Nevertheless, studies agree that babies shouldn’t be fed with soy isoflavones as if may disrupt the healthy development of their reproductive organs.

Although there is yet to be enough human studies on this subject, some animal studies have suggested that the intake of high amounts of tofu or soy may interfere with fertility.

If you have any concerns about tofu consumption, discuss soy and your health with your doctor.

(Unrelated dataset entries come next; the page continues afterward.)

-- ==== Sys2Proof/Laws/Step.lean ====
section
/-! SUPPORT. What the commands, the core's own step and the moves of the other agents can do, said once each. -/

namespace Sys2Proof.Machine

/-- An idle core accepts (10_state R31). -/
theorem whenAccepted_idle (cw : Word) (s : State) (r : Result) (h : s.seq = .idle) : whenAccepted cw s r = r := by
  simp [whenAccepted, h]

/-- A busy core holds the command (10_state R31). -/
theorem whenAccepted_busy (cw : Word) (s : State) (r : Result) (h : s.seq ≠ .idle) :
    whenAccepted cw s r = .next (hold cw s) := by
  unfold whenAccepted
  cases hs : s.seq with
  | idle => exact absurd hs h
  | sndIssue => rfl
  | sndWait => rfl

theorem exec_enc_idle (d : Bool) (w : Half) (s : State) (h : s.seq = .idle) :
    exec (.enc d w) s = .next (encodeBitmap d w s) := whenAccepted_idle _ _ _ h
theorem exec_pkt_idle (s : State) (h : s.seq = .idle) : exec .pkt s = .next (packetize s) :=
  whenAccepted_idle _ _ _ h
theorem exec_snd_idle (c : Half) (s : State) (h : s.seq = .idle) :
    exec (.snd c) s = .next (startSend c s) := whenAccepted_idle _ _ _ h
theorem exec_illegal_idle (cw : Word) (s : State) (h : s.seq = .idle) :
    exec (.illegal cw) s = .next (raise .illegalCommand s) := whenAccepted_idle _ _ _ h

/-- With no write outstanding, an error changes `ERR` and `SEQ` alone (60_exceptions R121). -/
theorem raise_idle (k : ErrKind) (s : State) (h : s.seq = .idle) (hr : s.txReq = none) :
    raise k s = { s with err := k } := by
  cases s; simp only at h hr; subst h hr; rfl

/-- An accepted `ENC` either raises an error or commits a bitmap that has the stated shape (40_resample R70). -/
theorem encodeBitmap_cases (d : Bool) (w : Half) (s : State) :
    (∃ k, (k = .decodeFailure ∨ k = .invalidInput) ∧ encodeBitmap d w s = raise k s) ∨
    (∃ h, validationError w s = none ∧ bitmapHeight s.params.bmpCap s.src.width s.src.height w = some h ∧
      encodeBitmap d w s = complete (commitBitmap w h (bitmapBytes d (resample s.params.filter s.src w h)) s)) := by
  unfold encodeBitmap
  split
  · rename_i k hk
    refine .inl ⟨k, ?_, rfl⟩
    unfold validationError at hk
    split_ifs at hk <;> cases hk <;> simp
  · rename_i hv
    split
    · exact .inl ⟨_, .inr rfl, rfl⟩
    · rename_i h hh
      exact .inr ⟨h, hv, hh, rfl⟩

/-- What `VAL` lets pass (40_resample R71). -/
theorem validationError_none {w : Half} {s : State} (h : validationError w s = none) :
    s.srcOk = true ∧ 8 ≤ w.toNat ∧ w.toNat % 8 = 0 ∧ 1 ≤ s.src.width.toNat ∧ 1 ≤ s.src.height.toNat := by
  unfold validationError at h
  split_ifs at h with h1 h2 h3 h4
  refine ⟨by simpa using h1, ?_, ?_, ?_, ?_⟩ <;> omega

/-- `VAL` passes a legal `ENC`. -/
theorem validationError_of_legal {w : Half} {s : State} (h : EncLegal w s) : validationError w s = none := by
  have h3 : ¬ w.toNat % 8 ≠ 0 := not_not.mpr h.multiple
  have h4 : ¬ (s.src.width.toNat = 0 ∨ s.src.height.toNat = 0) := not_or.mpr ⟨h.srcW, h.srcH⟩
  unfold validationError
  rw [if_neg (by simp [h.source]), if_neg h.positive, if_neg h3, if_neg h4]

/-- `DIM` gives a legal `ENC` its height. -/
theorem bitmapHeight_of_legal {w : Half} {s : State} (h : EncLegal w s) :
    bitmapHeight s.params.bmpCap s.src.width s.src.height w = some (encHeight w s) := by
  unfold bitmapHeight checkedHeight encHeight
  have h1 := h.height
  have h2 := h.fits
  rw [if_neg (by omega), if_neg (by omega)]

theorem encHeight_toNat {w : Half} {s : State} (h : EncLegal w s) :
    (encHeight w s).toNat = roundedHeight s.src.width.toNat s.src.height.toNat w.toNat := by
  have := h.height
  unfold encHeight
  rw [BitVec.toNat_ofNat]
  exact Nat.mod_eq_of_lt (by omega)

/-- A legal `ENC` commits its bitmap (40_resample R70). -/
theorem encodeBitmap_of_legal {d : Bool} {w : Half} {s : State} (h : EncLegal w s) :
    encodeBitmap d w s = complete (commitBitmap w (encHeight w s) (bitmapBytes d (encRaster w s)) s) := by
  unfold encodeBitmap
  rw [validationError_of_legal h]
  simp only [bitmapHeight_of_legal h]
  rfl

/-- An accepted `PKT` raises `SEQUENCE_ERROR` or commits a frame of the bitmap's length, whose payload is the bitmap's
bytes where they are all written; else it draws free values (43_header R100; log 1). -/
theorem packetize_cases (s : State) :
    (s.bmpValid = false ∧ packetize s = raise .sequenceError s) ∨
    (s.bmpValid = true ∧ ∃ payload k, payload.length = (bmpLen s).toNat ∧
      packetize s = complete (commitFrame (8#32 + bmpLen s) (frameBytes (headerBytes s.bmpH (bmpLen s)) payload)
        { s with draws := k }) ∧
      ∀ bs, Memory.readRange s.bmp 0 (bmpLen s).toNat = some bs → payload = bs ∧ k = s.draws) := by
  unfold packetize
  split
  · rename_i h; exact .inl ⟨h, rfl⟩
  · rename_i h
    refine .inr ⟨by simpa using h, ?_⟩
    obtain ⟨payload, k, hf, hl, _⟩ := fetchBytes_cases s.bmp 0 (bmpLen s).toNat s
    refine ⟨payload, k, hl, by simp only [hf], fun bs hr => ?_⟩
    rw [fetchBytes_of_readRange s hr] at hf
    exact ⟨(congrArg Prod.fst hf).symm, (congrArg (fun p => p.2.draws) hf).symm⟩

/-- An accepted `SND` raises an error or starts (44_chunk R111, R112). -/
theorem startSend_cases (c : Half) (s : State) :
    (s.frmValid = false ∧ startSend c s = raise .sequenceError s) ∨
    (s.frmValid = true ∧ c.toNat = 0 ∧ startSend c s = raise .invalidInput s) ∨
    (s.frmValid = true ∧ 1 ≤ c.toNat ∧ startSend c s = selectMode c s) := by
  unfold startSend
  split_ifs with h1 h2
  · exact .inl ⟨h1, rfl⟩
  · exact .inr (.inl ⟨by simpa using h1, h2, rfl⟩)
  · exact .inr (.inr ⟨by simpa using h1, by omega, rfl⟩)

/-- The issue step (44_chunk R114): a request on a free port, or a fault where one is outstanding already. -/
theorem issueWrite_cases (s : State) :
    (∃ bytes k, s.txReq = none ∧ nextChunk s = (bytes, { s with draws := k }) ∧
      issueWrite s = .next { txWrite s.txMode bytes { s with draws := k } with seq := .sndWait }) ∨
    (s.txReq ≠ none ∧ issueWrite s = .fault .writeOutstanding) := by
  obtain ⟨bytes, k, h⟩ := nextChunk_cases s
  unfold issueWrite
  rw [h]
  split
  · rename_i hr; exact .inr ⟨Option.isSome_iff_ne_none.mp hr, rfl⟩
  · rename_i hr; exact .inl ⟨bytes, k, by simpa using hr, rfl, rfl⟩

/-- The response step (44_chunk R116 to R118). -/
theorem takeAnswer_cases (s : State) :
    (s.txAnswer = none ∧ takeAnswer s = .next s) ∨
    (∃ r, s.txAnswer = some .ok ∧ s.txReq = some r ∧ takeAnswer s = .next (answerOk r s)) ∨
    (∃ r, s.txAnswer = some .fail ∧ s.txReq = some r ∧ takeAnswer s = .next (answerFail s)) ∨
    (∃ r, s.txReq = none ∧ takeAnswer s = .fault r) := by
  unfold takeAnswer
  split
  · rename_i h; exact .inl ⟨h, rfl⟩
  · rename_i a ha
    split
    · rename_i hr; exact .inr (.inr (.inr ⟨_, hr, rfl⟩))
    · rename_i r hr
      cases a
      · exact .inr (.inl ⟨r, ha, hr, rfl⟩)
      · exact .inr (.inr (.inl ⟨r, ha, hr, rfl⟩))

/-- What a word decodes to: one of the four command rows, never a stage or a format (30_encoding R62). -/
theorem decode_cases (cw : Word) :
    (∃ d w, decode cw = .enc d w) ∨ decode cw = .pkt ∨ (∃ c, decode cw = .snd c) ∨
    (decode cw = .illegal cw) := by
  unfold decode
  split_ifs
  · exact .inl ⟨_, _, rfl⟩
  · exact .inr (.inl rfl)
  · exact .inr (.inr (.inl ⟨_, rfl⟩))
  · exact .inr (.inr (.inr rfl))

/-- What the core's own step can do, when it answers a next state (10_state R39). -/
theorem coreStep_cases {s t : State} (h : coreStep s = .next t) :
    (s.seq = .idle ∧ s.held = [] ∧ t = s) ∨
    (∃ cw rest d w, s.seq = .idle ∧ s.held = cw :: rest ∧ decode cw = .enc d w ∧
      t = encodeBitmap d w { s with held := rest }) ∨
    (∃ cw rest, s.seq = .idle ∧ s.held = cw :: rest ∧ decode cw = .pkt ∧
      t = packetize { s with held := rest }) ∨
    (∃ cw rest c, s.seq = .idle ∧ s.held = cw :: rest ∧ decode cw = .snd c ∧
      t = startSend c { s with held := rest }) ∨
    (∃ cw rest, s.seq = .idle ∧ s.held = cw :: rest ∧ decode cw = .illegal cw ∧
      t = raise .illegalCommand { s with held := rest }) ∨
    (s.seq = .sndIssue ∧ issueWrite s = .next t) ∨
    (s.seq = .sndWait ∧ takeAnswer s = .next t) := by
  unfold coreStep at h
  split at h
  · rename_i hs
    split at h
    · rename_i hh; cases h; exact .inl ⟨hs, hh, rfl⟩
    · rename_i cw rest hh
      have hs' : ({ s with held := rest } : State).seq = .idle := hs
      rcases decode_cases cw with ⟨d, w, e⟩ | e | ⟨c, e⟩ | e <;> rw [e] at h
      · rw [exec_enc_idle d w _ hs'] at h; cases h
        exact .inr (.inl ⟨cw, rest, d, w, hs, hh, e, rfl⟩)
      · rw [exec_pkt_idle _ hs'] at h; cases h
        exact .inr (.inr (.inl ⟨cw, rest, hs, hh, e, rfl⟩))
      · rw [exec_snd_idle c _ hs'] at h; cases h
        exact .inr (.inr (.inr (.inl ⟨cw, rest, c, hs, hh, e, rfl⟩)))
      · rw [exec_illegal_idle cw _ hs'] at h; cases h
        exact .inr (.inr (.inr (.inr (.inl ⟨cw, rest, hs, hh, e, rfl⟩))))
  · rename_i hs
    refine .inr (.inr (.inr (.inr (.inr (.inl ⟨hs, ?_⟩)))))
    simpa [exec, execWr, hs] using h
  · rename_i hs
    refine .inr (.inr (.inr (.inr (.inr (.inr ⟨hs, ?_⟩)))))
    simpa [exec, execWr, hs] using h

/-- A write is outstanding when the core waits with a request on the port (10_state R28). -/
theorem writeOutstanding_iff (s : State) :
    writeOutstanding s = true ↔ s.seq = .sndWait ∧ ∃ r, s.txReq = some r := by
  simp [writeOutstanding, Option.isSome_iff_exists]

/-- What a step can do, when it answers a next state: the core's own step, a host write, a read, a reset, a change of
an input, or the transport's answer to the outstanding write (70 R154). -/
theorem step_cases {s t : State} (h : step s = .next t) :
    (∃ s0, (s.agenda = [] ∧ s0 = s ∨ ∃ rest, s.agenda = .core :: rest ∧ s0 = { s with agenda := rest }) ∧
      coreStep s0 = .next t) ∨
    (∃ n v rest, s.agenda = .hostWrite n v :: rest ∧
      t = { s with agenda := rest, held := if n = 0 then s.held ++ [v] else s.held }) ∨
    (∃ m rest d k, s.agenda = m :: rest ∧
      ((∃ n, m = .hostRead n) ∨ m = .readBitmapSize ∨ (∃ i, m = .readBitmap i) ∨ m = .readFrameLength ∨
        (∃ o, m = .readFrame o)) ∧ t = { s with agenda := rest, hostData := some d, draws := k }) ∨
    (∃ rest, s.agenda = .reset :: rest ∧ t = resetCore { s with agenda := rest }) ∨
    (∃ ok r rest, s.agenda = .present ok r :: rest ∧ t = { s with agenda := rest, srcOk := ok, src := r }) ∨
    (∃ b rest, s.agenda = .capability b :: rest ∧ t = { s with agenda := rest, capWnr := b }) ∨
    (∃ a rest r, s.agenda = .respond a :: rest ∧ s.seq = .sndWait ∧ s.txReq = some r ∧
      t = (match a with
        | .ok => answerOk r { s with agenda := rest, txAnswer := some .ok }
        | .fail => answerFail { s with agenda := rest, txAnswer := some .fail })) := by
  unfold step stepAgenda at h
  split at h
  · rename_i ha; exact .inl ⟨s, .inl ⟨ha, rfl⟩, h⟩
  · rename_i m rest ha
    cases m with
    | core => exact .inl ⟨_, .inr ⟨rest, ha, rfl⟩, h⟩
    | hostWrite n v =>
      refine .inr (.inl ⟨n, v, rest, ha, ?_⟩)
      simp only [moveStep, hostWriteMove] at h
      split at h <;> rename_i hn <;> cases h <;> simp [hn]
    | hostRead n =>
      simp only [moveStep, hostReadMove] at h
      split at h
      · cases h
      · split at h <;> cases h
        · exact .inr (.inr (.inl ⟨_, rest, _, s.draws, ha, .inl ⟨n, rfl⟩, rfl⟩))
        · exact .inr (.inr (.inl ⟨_, rest, _, s.draws + 1, ha, .inl ⟨n, rfl⟩, rfl⟩))
    | readBitmapSize =>
      simp only [moveStep, readBitmapSizeMove] at h
      split at h <;> cases h
      exact .inr (.inr (.inl ⟨_, rest, _, s.draws, ha, .inr (.inl rfl), rfl⟩))
    | readBitmap i =>
      obtain ⟨b, k, hb, _⟩ := fetchByte_cases s.bmp i { s with agenda := rest }
      simp only [moveStep, readBitmapMove, hb] at h
      split at h <;> cases h
      exact .inr (.inr (.inl ⟨_, rest, _, k, ha, .inr (.inr (.inl ⟨i, rfl⟩)), rfl⟩))
    | readFrameLength =>
      simp only [moveStep, readFrameLengthMove] at h
      split at h <;> cases h
      exact .inr (.inr (.inl ⟨_, rest, _, s.draws, ha, .inr (.inr (.inr (.inl rfl))), rfl⟩))
    | readFrame o =>
      obtain ⟨b, k, hb, _⟩ := fetchByte_cases s.frm o { s with agenda := rest }
      simp only [moveStep, readFrameMove, hb] at h
      split at h <;> cases h
      exact .inr (.inr (.inl ⟨_, rest, _, k, ha, .inr (.inr (.inr (.inr ⟨o, rfl⟩))), rfl⟩))
    | reset => cases h; exact .inr (.inr (.inr (.inl ⟨rest, ha, rfl⟩)))
    | present ok r => cases h; exact .inr (.inr (.inr (.inr (.inl ⟨ok, r, rest, ha, rfl⟩))))
    | capability b => cases h; exact .inr (.inr (.inr (.inr (.inr (.inl ⟨b, rest, ha, rfl⟩)))))
    | respond a =>
      simp only [moveStep, answerMove] at h
      by_cases hw : writeOutstanding { s with agenda := rest } = true
      · rw [if_pos hw] at h
        obtain ⟨hs, r, hr⟩ := (writeOutstanding_iff _).mp hw
        simp only at hs hr
        refine .inr (.inr (.inr (.inr (.inr (.inr ⟨a, rest, r, ha, hs, hr, ?_⟩)))))
        simp only [exec, execWr, hs, takeAnswer, hr] at h
        cases a <;> cases h <;> rfl
      · rw [if_neg hw] at h; cases h

end Sys2Proof.Machine
end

Tofu varieties and ways of Preparation

You can purchase tofu in bulk or in individual packages, either refrigerated or not.

It is also possible for you to find it freeze-dried, dehydrated, jarred, or canned.

Generally, there is no need for heavy processing to make tofu, so it is best that you choose varieties with very short ingredients lists.

When checking out the ingredient list you should expect to see only ingredients such as water, soybeans, and coagulants — like calcium sulfate, delta gluconolactone or magnesium chloride, — and maybe some seasoning.

If you’re not comfortable with buying tofu from the store, you can make yours at home with soy milk, lemon juice, and some water.

You can enjoy your tofu as a snack or part of a dish. There are lots of delicious tofu recipes you may want to try as well.